DTN Oil Update

Oil Softens as Initial Attacks Spare Oil Infrastructure

VIENNA (DTN) -- Oil futures softened Monday morning, erasing gains made Friday in reaction to large-scale Israeli attacks on Iran. These strikes have so far not affected oil flows and have not targeted critical export infrastructure.

NYMEX-traded WTI for July fell $0.93 bbl to trade near $72.05 bbl, and ICE Brent for August delivery softened by $0.89 bbl to $73.34 bbl.

July RBOB gasoline futures shed $0.0141 to $2.2135 gallon, while the front-month ULSD futures contract advanced $0.0069 to trade near $2.3656 gallon.

The U.S. Dollar Index fell by 0.241 points to 97.935.

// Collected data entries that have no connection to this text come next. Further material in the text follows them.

-- ==== Sys2Proof/Laws/FrameLink.lean ====
section
/-! SUPPORT. Laws/FrameLink.lean: which parts of the state the functions of Machine/Link.lean can change. -/

namespace Sys2Proof.Machine

theorem State.setPortState_frame {fm : Part → Bool} (hregs_ : fm .regs = true) (hlink_ : fm .link = true) (s : State)
    (p : Nat) (st : Nat) :
    (State.setPortState s p st).hide fm = s.hide fm := by
  unfold State.setPortState
  simp only [State.setLink_frame hlink_, State.set_frame hregs_]

theorem State.sendPkt_frame {fm : Part → Bool} (hlink_ : fm .link = true) (s : State) (p : Nat) (k : Pkt) :
    (State.sendPkt s p k).hide fm = s.hide fm := by
  unfold State.sendPkt
  simp only [hide_ite, ite_self, State.setLink_frame hlink_]

theorem State.retrain_frame {fm : Part → Bool} (hclk_ : fm .clk = true) (hregs_ : fm .regs = true)
    (hstaff_ : fm .staff = true) (hresetting_ : fm .resetting = true) (hmasked_ : fm .masked = true)
    (hports_ : fm .ports = true) (hwin_ : fm .win = true) (htl_ : fm .tl = true) (hmemu_ : fm .memu = true)
    (hlanes_ : fm .lanes = true) (hpcb_ : fm .pcb = true) (hcantons_ : fm .cantons = true) (hstr_ : fm .str = true)
    (hservo_ : fm .servo = true) (hseq_ : fm .seq = true) (hbufRecs_ : fm .bufRecs = true)
    (hstreamers_ : fm .streamers = true) (hlink_ : fm .link = true) (hcross_ : fm .cross = true)
    (hcal_ : fm .cal = true) (hdraws_ : fm .draws = true) (s : State) (p : Nat) :
    (State.retrain s p).hide fm = s.hide fm := by
  unfold State.retrain
  simp only [hide_ite, ite_self, State.blockReset_frame hclk_ hregs_ hstaff_ hresetting_ hmasked_ hports_ hwin_ htl_
    hmemu_ hlanes_ hpcb_ hcantons_ hstr_ hservo_ hseq_ hbufRecs_ hstreamers_ hlink_ hcross_ hcal_ hdraws_,
    State.countSat_frame hregs_, State.each_frame, State.setLink_frame hlink_, State.setPortState_frame hregs_ hlink_,
    State.set_frame hregs_, implies_true]

theorem State.putRx_frame {fm : Part → Bool} (hclk_ : fm .clk = true) (hregs_ : fm .regs = true)
    (hstaff_ : fm .staff = true) (hresetting_ : fm .resetting = true) (hmasked_ : fm .masked = true)
    (hports_ : fm .ports = true) (hwin_ : fm .win = true) (htl_ : fm .tl = true) (hmemu_ : fm .memu = true)
    (hlanes_ : fm .lanes = true) (hpcb_ : fm .pcb = true) (hcantons_ : fm .cantons = true) (hstr_ : fm .str = true)
    (hservo_ : fm .servo = true) (hseq_ : fm .seq = true) (hbufRecs_ : fm .bufRecs = true)
    (hstreamers_ : fm .streamers = true) (hlink_ : fm .link = true) (hcross_ : fm .cross = true)
    (hcal_ : fm .cal = true) (hdraws_ : fm .draws = true) (s : State) (p : Nat) (m : Nat) :
    (State.putRx s p m).hide fm = s.hide fm := by
  unfold State.putRx
  simp only [hide_ite, ite_self, State.retrain_frame hclk_ hregs_ hstaff_ hresetting_ hmasked_ hports_ hwin_ htl_
    hmemu_ hlanes_ hpcb_ hcantons_ hstr_ hservo_ hseq_ hbufRecs_ hstreamers_ hlink_ hcross_ hcal_ hdraws_,
    State.set_frame hregs_]

theorem State.putTx_frame {fm : Part → Bool} (hclk_ : fm .clk = true) (hregs_ : fm .regs = true)
    (hstaff_ : fm .staff = true) (hresetting_ : fm .resetting = true) (hmasked_ : fm .masked = true)
    (hports_ : fm .ports = true) (hwin_ : fm .win = true) (htl_ : fm .tl = true) (hmemu_ : fm .memu = true)
    (hlanes_ : fm .lanes = true) (hpcb_ : fm .pcb = true) (hcantons_ : fm .cantons = true) (hstr_ : fm .str = true)
    (hservo_ : fm .servo = true) (hseq_ : fm .seq = true) (hbufRecs_ : fm .bufRecs = true)
    (hstreamers_ : fm .streamers = true) (hlink_ : fm .link = true) (hcross_ : fm .cross = true)
    (hcal_ : fm .cal = true) (hdraws_ : fm .draws = true) (s : State) (p : Nat) (m : Nat) :
    (State.putTx s p m).hide fm = s.hide fm := by
  unfold State.putTx
  simp only [hide_ite, ite_self, State.retrain_frame hclk_ hregs_ hstaff_ hresetting_ hmasked_ hports_ hwin_ htl_
    hmemu_ hlanes_ hpcb_ hcantons_ hstr_ hservo_ hseq_ hbufRecs_ hstreamers_ hlink_ hcross_ hcal_ hdraws_,
    State.set_frame hregs_]

theorem State.loseLane_frame {fm : Part → Bool} (hclk_ : fm .clk = true) (hregs_ : fm .regs = true)
    (hlog_ : fm .log = true) (hstaff_ : fm .staff = true) (hresetting_ : fm .resetting = true)
    (hmasked_ : fm .masked = true) (hports_ : fm .ports = true) (hwin_ : fm .win = true) (htl_ : fm .tl = true)
    (hmemu_ : fm .memu = true) (hlanes_ : fm .lanes = true) (hpcb_ : fm .pcb = true) (hcantons_ : fm .cantons = true)
    (hstr_ : fm .str = true) (hservo_ : fm .servo = true) (hseq_ : fm .seq = true) (hbufRecs_ : fm .bufRecs = true)
    (hstreamers_ : fm .streamers = true) (hlink_ : fm .link = true) (hcross_ : fm .cross = true)
    (hcal_ : fm .cal = true) (hdraws_ : fm .draws = true) (s : State) (n : Nat) (rx : Bool) (cause : Nat) :
    (State.loseLane s n rx cause).hide fm = s.hide fm := by
  unfold State.loseLane
  simp only [hide_ite, ite_self, State.blockReset_frame hclk_ hregs_ hstaff_ hresetting_ hmasked_ hports_ hwin_ htl_
    hmemu_ hlanes_ hpcb_ hcantons_ hstr_ hservo_ hseq_ hbufRecs_ hstreamers_ hlink_ hcross_ hcal_ hdraws_,
    State.interruption_frame hports_, State.raise_frame hclk_ hregs_ hlog_ hstaff_ hresetting_ hmasked_ hports_ hwin_
    htl_ hmemu_ hlanes_ hpcb_ hcantons_ hstr_ hservo_ hseq_ hbufRecs_ hstreamers_ hlink_ hcross_ hcal_ hdraws_,
    State.setHlane_frame hlink_, State.setLink_frame hlink_, State.set_frame hregs_]

theorem State.closeRound_frame {fm : Part → Bool} (hlink_ : fm .link = true) (s : State) (p : Nat) :
    (State.closeRound s p).hide fm = s.hide fm := by
  unfold State.closeRound
  simp only [State.setLink_frame hlink_]

theorem State.joinRound_frame {fm : Part → Bool} (hlink_ : fm .link = true) (s : State) (p : Nat) (n : Nat)
    (seq : Option Nat) (segs : List Nat) :
    (State.joinRound s p n seq segs).hide fm = s.hide fm := by
  unfold State.joinRound
  simp only [hide_ite, ite_self, State.closeRound_frame hlink_, State.setLink_frame hlink_]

Oil futures surged more than 7% on Friday in reaction to the military escalation. While Iranian energy infrastructure remains a potential target, it has largely been spared in the initial waves of air strikes, easing supply fears. The conflict, however, has the potential to threaten more than just Iranian oil exports. Iranian retaliatory measures, either via its armed proxies or by direct action in the Persian Gulf, could remove millions of barrels per day from the market. The 2019 Houthi strike on Saudi Arabian oil facilities briefly shut in close to half of Saudi oil production, and the group has in the past repeatedly targeted oil tankers heading to the Suez Canal. An Iranian blockade of the Strait of Hormuz, a vital transit point for around 20 million bpd of oil and oil products right at its doorstep, would shut in more than a fifth of global oil supply.